No princípio de Fevereiro, Isabel Cordeiro deixou funções sem voltar a prestar declarações sobre o “caso Crivelli”. Cedeu vez a Nuno Vassallo e Silva à frente da DGPC. Foi já a assistente deste que a 28 de Março fez saber a Marinello que “a proposta estava ainda a ser analisada”.

Contactada pelo PÚBLICO, Isabel Cordeiro recusou prestar declarações alegando estar obrigada a reserva e esclarecendo que não fará quaisquer comentários sobre o caso enquanto o “dossier” não for aberto e feito público. As mesmas perguntas enviadas à SEC foram também enviadas à DGPC, que não lhes deu qualquer resposta.

Acima de Vassallo e Silva, já da parte da Secretaria de Estado da Cultura, o negociador inglês afirma ter sido informado de que “faltava ‘follow up’”.

“Resposta, zero”, diz Marinello.
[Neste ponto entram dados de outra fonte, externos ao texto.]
/-- R406: a cold start from STARTCMD. -/
def execStartcmdCold (fails : List (Nat × Nat)) (s : State) : Host.Outcome State Fault Refusal :=
  if s.plat.power then .next (s.start true fails) else noOccurrence s

/-- R406: a cold start whose step does not finish within 10 s fails with REASON 9. -/
def execStartStepTimeout (step : Nat) (fails : List (Nat × Nat)) (s : State) : Host.Outcome State Fault Refusal :=
  if s.plat.power && 1 ≤ step && step ≤ 8 then .next (s.start true ((step, 9) :: fails)) else noOccurrence s

/-- R408: the management controller writes a firmware image in recovery. -/
def execFirmwareStagingWrite (version : Nat) (image : List (BitVec 8)) (s : State) : Host.Outcome State Fault Refusal :=
  if s.plat.power && s.plat.mgmt.recov then .next { s with plat := { s.plat with fwVersion := version, fwImage := some image } }
  else noOccurrence s

/-! ## Management registers (R401) -/

/-- R401: the transfer of the low word of a management register: every writable field lies there. -/
def State.writeMgmtLow (s : State) (off : Nat) (v : Dword) : State :=
  let g := s.plat.mgmt
  let put (g : MgmtRegs) : State := { s with plat := { s.plat with mgmt := g } }
  match off with
  | 0x08 => if bitsOf v.toNat 0 2 = 1 then s.start false [] else if bitsOf v.toNat 0 2 = 2 then s.start true [] else s
  | 0x10 => put { g with rti := v &&& bitMask 0 31 }
  | 0x18 => put { g with tsrmax := v &&& bitMask 0 31 }
  | 0x20 => put { g with pkglim := BitVec.ofNat 64 (min 6600 (bitsOf v.toNat 0 16)) }
  | 0x28 => put { g with dielim := v &&& bitMask 0 15 }
  | 0x30 => put { g with stklim := v &&& bitMask 0 15 }
  | 0x38 => put { g with pkid := v &&& bitMask 0 9 }
  | _ => s

/-- R401: one 4-byte transfer to a management register: the high word holds Z bits alone, which ignore writes. -/
def State.writeMgmt4 (s : State) (off : Nat) (w : Word) : State := if off % 8 = 0 then s.writeMgmtLow off (w.setWidth 64) else s

/-- R401: a write of a management register: two 4-byte transfers, the low word first. -/
def State.writeMgmt (s : State) (off : Nat) (v : Dword) : State :=
  if off % 8 = 0 then (s.writeMgmt4 off (v.setWidth 32)).writeMgmt4 (off + 4) ((v >>> 32).setWidth 32) else s

/-- R401: the value of a management register, as the management controller reads it by two 4-byte transfers; a read changes
nothing. -/
def State.readMgmt (s : State) (off : Nat) : Dword :=
  let g := s.plat.mgmt
  match off with
  | 0x00 => BitVec.ofNat 64 (g.recov.toNat * 2 ^ 20 + g.fails % 16 * 2 ^ 16 + g.step % 256 * 2 ^ 8 + g.reason % 256)
  | 0x10 => g.rti
  | 0x18 => g.tsrmax
  | 0x20 => g.pkglim
  | 0x28 => g.dielim
  | 0x30 => g.stklim
  | 0x38 => g.pkid
  | 0x40 => g.cecnt
  | 0x48 => BitVec.ofNat 64 s.plat.retired.length
  | _ => 0

/-- R4, R354, R401: a write to an aperture or management register; both transfers of R401 are one step (log entry 83). -/
def execRegisterWrite (mgmt : Bool) (off : Nat) (v : BitVec 64) (s : State) : Host.Outcome State Fault Refusal :=
  if mgmt then (if s.plat.power then .next (s.writeMgmt off v) else noOccurrence s)
  else .next (s.hostRegister off v)

/-! ## SPDM (R411) -/

/-- The codes by which SPDM 1.2 names the requests that R411 lists (log entry 15). -/
def spdmCodes : List Nat := [0x84, 0xE1, 0xE3, 0x81, 0x82, 0x83, 0xE0]

/-- The request code of an SPDM request (log entry 15). -/
def spdmCode (req : List Byte) : Nat := field req 1 1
E é assim, sem resposta, que afirma que os actuais proprietários da “Virgem portuguesa” foram deixados desde então pelo Governo português. Uma situação “contrária aos interesses da população portuguesa”.

Afirmando não perceber quais as actuais intenções das autoridades portuguesas, Marinello define como “pouco escrupulosa” a “falta de comunicação em nome da Secretaria de Estado da Cultura”.

“O Estado português nunca reclamou formalmente a devolução da obra, mas também nunca retirou a reclamação informal” constante na carta de Dezembro de 2013, explica o negociador. Por outro lado, “a proliferação de reivindicações infundadas” que Portugal faz sobre a obra “é uma nuvem” sobre o título de propriedade “que é prejudicial” para qualquer proprietário, presente ou futuro. É também “litigável” em tribunal e passível de levar a indeminizações, diz o negociador.

Porque não avançam então os actuais proprietários para uma acção legal? É mais uma pergunta a que Marinello responde apenas indirectamente: explica que mesmo o problema de titularidade dos dois Matisse da família Rosenberg, um dos quais envolvido no complexo “caso Gurlitt”, foi resolvido extrajudicialmente.

Foi resolvido a favor dos clientes de Marinello – apesar de a lei norueguesa, aplicável num dos casos, lhes ser contrária.

A resolução extrajudicial é a especialidade deste negociador que numa entrevista a um jornal italiano sobre o “caso Gurlitt” explicou: “Não há nada mais caro, demorado e prejudicial à reputação […] do que uma litigação.”